The arrow broke free from his back; the slender wooden shaft snapping on the wall of the confined space of the ladder's ascendance, clattering especially noisily to the compacted floor under him: it broke his reverie. Pain branched out from the wound, lancing through the muscles of his back and shoulders in agony so intense that Ament moaned at the exquisite, excruciating sensation, and nearly lost his hold on the ladder's rungs. It was not until he felt the dry, brittle leaves under his hands that the mercenary opened his eyes to find he was out of the accursed tunnel, kneeling on all fours in the cavity within the trees.

He observed himself shut the stone door to the passageway brusquely: a slab once too heavy for him to lift, he now closed without grievance. The leader smiled, satisfied at his forethought and strength; however, when he reached behind him, wrenching the remainder of the broken arrow from his back without regard, Ament came to a shocking revelation, screaming in pain all the while. While it was his hand that pulled the arrowhead free from his flesh to toss it across the cavern, it was not his will that controlled it. What sorcery is this?

The piercing agony did not stop Ament from crawling through the aperture Doran had hacked through the trees only earlier that day. The goblet, he remembered all of a sudden. Egad, I have left in the tunnel. His senses were lessened by his fear and his having become somewhat accustomed to its overpowering influence, and thus the mercenary sat back on his feet to ruminate as to how to reclaim the goblet with the Elves still within the passageway. Breathless and mystified, he rose, walking away from the trees involuntarily. Nay, the goblet. I will not leave without it, he argued uselessly, his mind recoiling in revulsion as a baneful, discordant presence welled higher within him. Despite his efforts, the leader could not control his unruly limbs.

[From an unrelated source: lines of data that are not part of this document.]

/-! ### Translating the accesses of an instruction (R351) -/

/-- One access before translation: lane, address of the first byte, size. -/
structure VAcc where
  lane : Nat
  va : VAddr
  size : Nat
deriving DecidableEq, Repr

/-- The address of byte `j` of an access: bits [63:0] wrap (R138). -/
def vaByte (va : VAddr) (j : Nat) : VAddr := BitVec.ofNat 80 (va.toNat / 2 ^ 64 * 2 ^ 64 + (va.toNat + j) % 2 ^ 64)

/-- How translating ends: in places, in a wait for a walk, or in a fault of the sub-group. -/
inductive Xlat where
  | ok (s : State) (accs : List Acc)
  | wait (s : State)
  | stop (s : State)
deriving DecidableEq, Repr

/-- The bytes of an access at which a page begins: its first byte, and the first on another page. -/
def pageStarts (a : VAcc) : List VAddr :=
  ((List.range a.size).map (fun j => vaByte a.va j)).filter (fun v => v == a.va || v.toNat % 2 ^ 16 == 0)

/-- One page of an access: translated, waiting for a walk, or denied. -/
def xlatPage (s : State) (e : Env) (kind : Access) (a : VAcc) (v : VAddr) : Xlat :=
  let straddle := v.toNat / 2 ^ 16 != a.va.toNat / 2 ^ 16
  match pageAt s e v.toNat with
  | some (.leaf t) => if permitted s kind t v.toNat then .ok s [] else .stop (raise s e.gid e.node 0x08 e.pc v straddle)
  | _ => .wait (requestWalk s e kind v straddle false)

/-- The pages of an access, lowest first. -/
def xlatPages (s : State) (e : Env) (kind : Access) (a : VAcc) : List VAddr → Xlat
  | [] => .ok s []
  | v :: rest =>
    match xlatPage s e kind a v with
    | .ok s _ => xlatPages s e kind a rest
    | r => r

/-- The places of an access's bytes, once every page is translated. -/
def placeAcc (s : State) (e : Env) (a : VAcc) : Acc :=
  { lane := a.lane, off := 0, va := a.va, locs := (List.range a.size).filterMap (fun j =>
      let v := (vaByte a.va j).toNat
      match pageAt s e v with
      | some (.leaf t) => some (t.loc v)
      | _ => none) }

/-- Translate(A, kind) in ascending lane. -/
def xlat (s : State) (e : Env) (kind : Access) : List VAcc → Xlat
  | [] => .ok s []
  | a :: rest =>
    match xlatPages s e kind a (pageStarts a) with
    | .ok s _ =>
      match xlat s e kind rest with
      | .ok s accs => .ok s (placeAcc s e a :: accs)
      | r => r
    | r => r

/-! ### Instruction fetch (R287 to R290) -/

/-- How a fill of one instruction goes: a word; a page that needs a walk; a page without X; a sector to be admitted; or bytes that are
uncorrectable. -/
inductive FillEnd where
  | word (f : Fetched)
  | miss (addr : VAddr) (straddle : Bool)
  | denied (len : Nat) (addr : VAddr) (straddle : Bool)
  | asks (l : Loc)
  | poisoned (len : Nat) (addr : VAddr)
deriving DecidableEq, Repr

/-- A byte and the first byte of every page that `n` bytes from `pc` reach behind it. -/
def codePages (pc : VAddr) (n : Nat) : List VAddr :=
  ((List.range n).map (fun j => pc + BitVec.ofNat 80 j)).filter (fun v => v == pc || v.toNat % 2 ^ 16 == 0)

/-- The pages of an instruction's bytes, lowest first: the first that stops the fill, or their translations. -/
def fillPages (s : State) (look : Nat → Option WalkEnd) (pc : VAddr) (len : Nat) : List VAddr → Except FillEnd (List Trans)
  | [] => .ok []
  | v :: rest =>
    let straddle := v.toNat / 2 ^ 16 != pc.toNat / 2 ^ 16
    match look v.toNat with
    | some (.leaf t) =>
      if permitted s .fetch t v.toNat then
        match fillPages s look pc len rest with
        | .ok ts => .ok (t :: ts)
        | .error r => .error r
      else .error (.denied len v straddle)
    | _ => .error (.miss v straddle)

/-- The places of an instruction's bytes through its pages' translations. -/
def codeLocs (ctx : Nat) (ts : List Trans) (pc : VAddr) (n : Nat) : List Loc :=
  (List.range n).filterMap (fun j =>
    let v := (pc + BitVec.ofNat 80 j).toNat
    (ts.find? (·.covers ctx v)).map (fun t => t.loc v))

/-- The instruction's bytes as L2 holds them, never an L1 data copy (R290). -/
def fetchByte (s : State) (l : Loc) : Byte := (homeBytes s l.space (locSector l)).getD (l.addr % 64) 0

/-- The bytes of `n` places from `pc`, or what stops their fetch: a sector to be admitted (R216), or one that is bad (R219, R289). -/
def fetchBytes (s : State) (ctx : Nat) (ts : List Trans) (pc : VAddr) (n : Nat) : Except FillEnd (List Byte) :=
  let ls := codeLocs ctx ts pc n
  match ls.find? (fun l => sectorWaits s l.space (locSector l)) with
  | some l => .error (.asks l)
  | none =>
    match ls.findIdx? (fun l => sectorBad s l.space (locSector l)) with
    | some i => .error (.poisoned n (pc + BitVec.ofNat 80 i))
    | none => .ok (ls.map (fetchByte s))

/-- The word that an instruction's bytes make; what does not decode is an ILLEGAL word of its length (R273, R288). -/
def wordOf (bs : List Byte) : Fetched :=
  match decode bs with
  | .ok (i, n) => .instr i n
  | .error _ =>
    match bs with
    | b :: _ => .illegal (byteLength b.toNat)
    | [] => .illegal 1

/-- The I-cache fill of the instruction at `pc`, with the translations that `look` gives (R289). -/
def fillWord (s : State) (ctx : Nat) (look : Nat → Option WalkEnd) (pc : VAddr) : FillEnd :=
  match fillPages s look pc 1 (codePages pc 1) with
  | .error r => r
  | .ok ts =>
    match fetchBytes s ctx ts pc 1 with
    | .error r => r
    | .ok bs =>
      let n := match bs with
        | b :: _ => byteLength b.toNat
        | [] => 1
      match fillPages s look pc n (codePages pc n) with
      | .error r => r
      | .ok ts =>
        match fetchBytes s ctx ts pc n with
        | .error r => r
        | .ok bs => .word (wordOf bs)

/-- The places of an instruction's bytes, one of each sector. -/
def codeSectors (s : State) (ctx : Nat) (look : Nat → Option WalkEnd) (pc : VAddr) (n : Nat) : List Loc :=
  match fillPages s look pc n (codePages pc n) with
  | .error _ => []
  | .ok ts => ((codeLocs ctx ts pc n).map (fun l => { l with addr := locSector l * 64 })).eraseDups

/-- How a fill ends once the codes of the lines that it takes from DRAM have been read: an error met there is one of the fetch (R155, R163). -/
def fetchWord (s : State) (ctx : Nat) (look : Nat → Option WalkEnd) (pc : VAddr) : State × FillEnd :=
  match fillWord s ctx look pc with
  | .word w =>
    let n := match w with
      | .instr _ k | .illegal k | .faulted k => k
    let t := fillCodes s ctx (codeSectors s ctx look pc n)
    (t, fillWord t ctx look pc)
  | r => (s, r)

/-- The home slices keep what a fetch has read, where the page's CACHE field allocates (R160); the core has sent for each sector (R135). -/
def fetchFill (s : State) (core ctx : Nat) (look : Nat → Option WalkEnd) (pc : VAddr) (n : Nat) : State :=
  (codeSectors s ctx look pc n).foldl (fun s l =>
      let s := noteRead s core ctx l
      if l.cache == 2 || (copyAt s .home l.space (locSector l)).isSome then s
      else putLine (roomL2 (backCrossing s l.space l.addr) .home l.space (locSector l)) (.clean .home l.space (locSector l) (homeBytes s l.space (locSector l)) l.comp)) s

/-- The bytes that a fetched word has taken. -/
def Fetched.len : Fetched → Nat
  | .instr _ n | .illegal n | .faulted n => n

/-- A fetched word enters the I-cache. -/
def takeWord (s : State) (core ctx : Nat) (look : Nat → Option WalkEnd) (pc : VAddr) (w : Fetched) : State :=
  cacheWord (fetchFill s core ctx look pc w.len) core ctx pc w

/-- The fill of one instruction ahead of its issue; a page that the TLBs do not hold is walked first. -/
def execIcacheFill (core ctx : Nat) (pc : VAddr) (s : State) : Out :=
  if (s.contexts.find ctx).isNone || core ≥ 4096 || (cachedWord s core ctx pc).isSome then .next s
  else
    let look := pageFor s core ctx [] pc
    let (s, found) := fetchWord s ctx look pc
    match found with
    | .word w => .next (takeWord s core ctx look pc w)
    | .miss v _ =>
      match sharedFind s (dieOfCore core) ctx v.toNat with
      | some t => .next (sharedHit s core ctx t)
      | none => .next (queueWalk s (dieOfCore core) ctx (v.toNat / 2 ^ 16) none)
    | .asks l => .next (askRead s l)
    | .denied n _ _ | .poisoned n _ => .next (cacheWord s core ctx pc (.faulted n))

/-- What issue finds at the PC: a word from the I-cache or newly filled, or a fill that goes on. -/
inductive Found where
  | word (s : State) (f : Fetched)
  | wait (s : State)
deriving DecidableEq, Repr

/-- The issuing sub-group's word. -/
def fetchAt (s : State) (e : Env) : Found :=
  match cachedWord s e.core e.team.ctx e.pc with
  | some w => .word s w
  | none =>
    let look := pageAt s e
    let (s, found) := fetchWord s e.team.ctx look e.pc
    match found with
    | .word w => .word (takeWord s e.core e.team.ctx look e.pc w) w
    | .miss v straddle => .wait (requestWalk s e .fetch v straddle false)
    | .asks l => .wait (askRead s l)
    | .denied n _ _ | .poisoned n _ => .word (cacheWord s e.core e.team.ctx e.pc (.faulted n)) (.faulted n)

/-- An ILLEGAL word at issue (R277, R288). -/
def execIllegalWordIssue (_len : Nat) (s : State) : Out := illegalWord s

/-- A FETCH_FAULT word at issue: the instruction is fetched again, and a fault of the new fetch is raised, here or by its walk (R289). -/
def execFetchFaultIssue (_len : Nat) (s : State) : Out :=
  match envOf s with
  | none => .next s
  | some e =>
    match takeDeferred s e with
    | some s => .next s
    | none =>
      let look := pageAt s e
      let (s, found) := fetchWord s e.team.ctx look e.pc
      match found with
      | .word w => .next (takeWord s e.core e.team.ctx look e.pc w)
      | .miss v straddle => .next (requestWalk (cacheWord s e.core e.team.ctx e.pc (.faulted _len)) e .fetch v straddle false)
      | .asks l => .next (askRead s l)
      | .denied n v straddle => .next (raise (accountWord (cacheWord s e.core e.team.ctx e.pc (.faulted n)) e) e.gid e.node 0x08 e.pc v straddle)
      | .poisoned n v => .next (consumeError (accountWord (cacheWord s e.core e.team.ctx e.pc (.faulted n)) e) e.gid e.node 0x0B v)

end Sys2Proof.Machine
end

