/-- What `xstat` reads (R382). -/
def xstatValue (a : ArrayUnit) (sel axis idx : Nat) : Nat :=
  let queued := (a.waiting.filter (fun c =>
    match c with
    | .schedule _ => true
    | _ => false)).length
  match sel with
  | 0 => a.cfg.toNat
  | 1 =>
    let st := match a.st with
      | .idle => 0
      | .running => 1
      | .paused => 2
      | .suspended => 3
    let (gate, pass) := match a.run with
      | some r => (r.gate, r.pass)
      | none => (0, 0)
    st + queued % 256 * 2 ^ 8 + pass % 256 * 2 ^ 21 + gate % 2048 * 2 ^ 29
  | 2 =>
    match (if axis == 0 then a.map0 else a.map1).getD idx none with
    | some l => l % 1024
    | none => 2 ^ 16
  | _ => (a.wear.find (axis * 1024 + idx)).getD 0

/-- `xstat` reads at a gate boundary; a configuration sent before it to an array that runs nothing is in effect first. -/
def execXstat (f : Fields) (s : State) : Out :=
  issuePlain .xstat f s fun e =>
    withPages e .xstat f (windowX s e f .engineRead) fun ts =>
      let a := arrayOf s (arrayAt ts (e.va (readS e.g f f.sa)))
      if arrayHeld s e.core (arrayAt ts (e.va (readS e.g f f.sa))) || (a.run.isNone && configWaits a) then .next s
      else finish e .xstat f s (writeS e.g f.dst (BitVec.ofNat 64 (xstatValue a (bits f.imm.toNat 1 0) (bits f.imm.toNat 2 2) (bits f.imm.toNat 12 3))))

/-! ### `post` (R73, R74, R383) -/

/-- The four registers that `post` reads. -/
def postReg (g : Group) (x : Sel) (i : Nat) : W64 :=
  match x with
  | .s n => (sreg g (n.val + i)).val
  | _ => 0

/-- `post`: ARG0 is translated inside the region, with no permission needed; then Commit(). The record is kept with its command: KID's
address in `va`, ARG0 in `vb`, the home die as the payload, ARG1 and ARG2 in the operand buffer. -/
def execPost (f : Fields) (s : State) : Out :=
  issue .post f s (fun e => match f.sa with
    | .s n => decide (n.val + 3 ≥ e.g.s)
    | _ => true) (queueFull 4) never fun e =>
    let kid := postReg e.g f.sa 0
    let arg0 := postReg e.g f.sa 1
    let v := e.va arg0
    if kid.toNat % 128 != 0 then trap0 s e .post f 0x01
    else
      match pageAt s e v.toNat with
      | some (.leaf t) =>
        commitFirst s e fun s e =>
          let l := t.loc v.toNat
          let g := pushCmd e .post f 4 0 kid arg0 [t] false (homeDie l.space l.addr)
          let args : Memory := Memory.writeBytes (Memory.writeBytes [] 0 (leBytes 8 (postReg e.g f.sa 2).toNat)) 8 (leBytes 8 (postReg e.g f.sa 3).toNat)
          let g := { g with queues := g.queues.modify 4 (fun q => q.modify (q.length - 1) (fun c => { c with buf := args })) }
          finishCommitting e .post f s g
      | _ => .next (requestWalk s e .engineRead v false false)

end Sys2Proof.Machine
end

Ament fell purposely to the ground to stop his progress, laying himself on his side and clutching his legs to his chest as though to prevent forcibly their disobedience. Rallying his awareness on this vile essence, he questioned, What blight is this? Flashbacks came to him of events through which he had never lived, people he had never met, and vile deeds he had never committed; the unfamiliar memories rambled on, bringing with them emotions of hatred, lust, and power the likes of which not even he was capable. Scenes of horrific torture turned his stomach, knowledge of spells, herbs, and poisons arose in his mind, pushing against the mercenary's essence, forcing from him his own memories. Although Ament had no knowledge of the goblet's imprecation, he knew then that something truly ill had befallen him. This is no boon; it is a curse.

The mercenary lay under the full moon, his spirit waning as Melfren's waxed.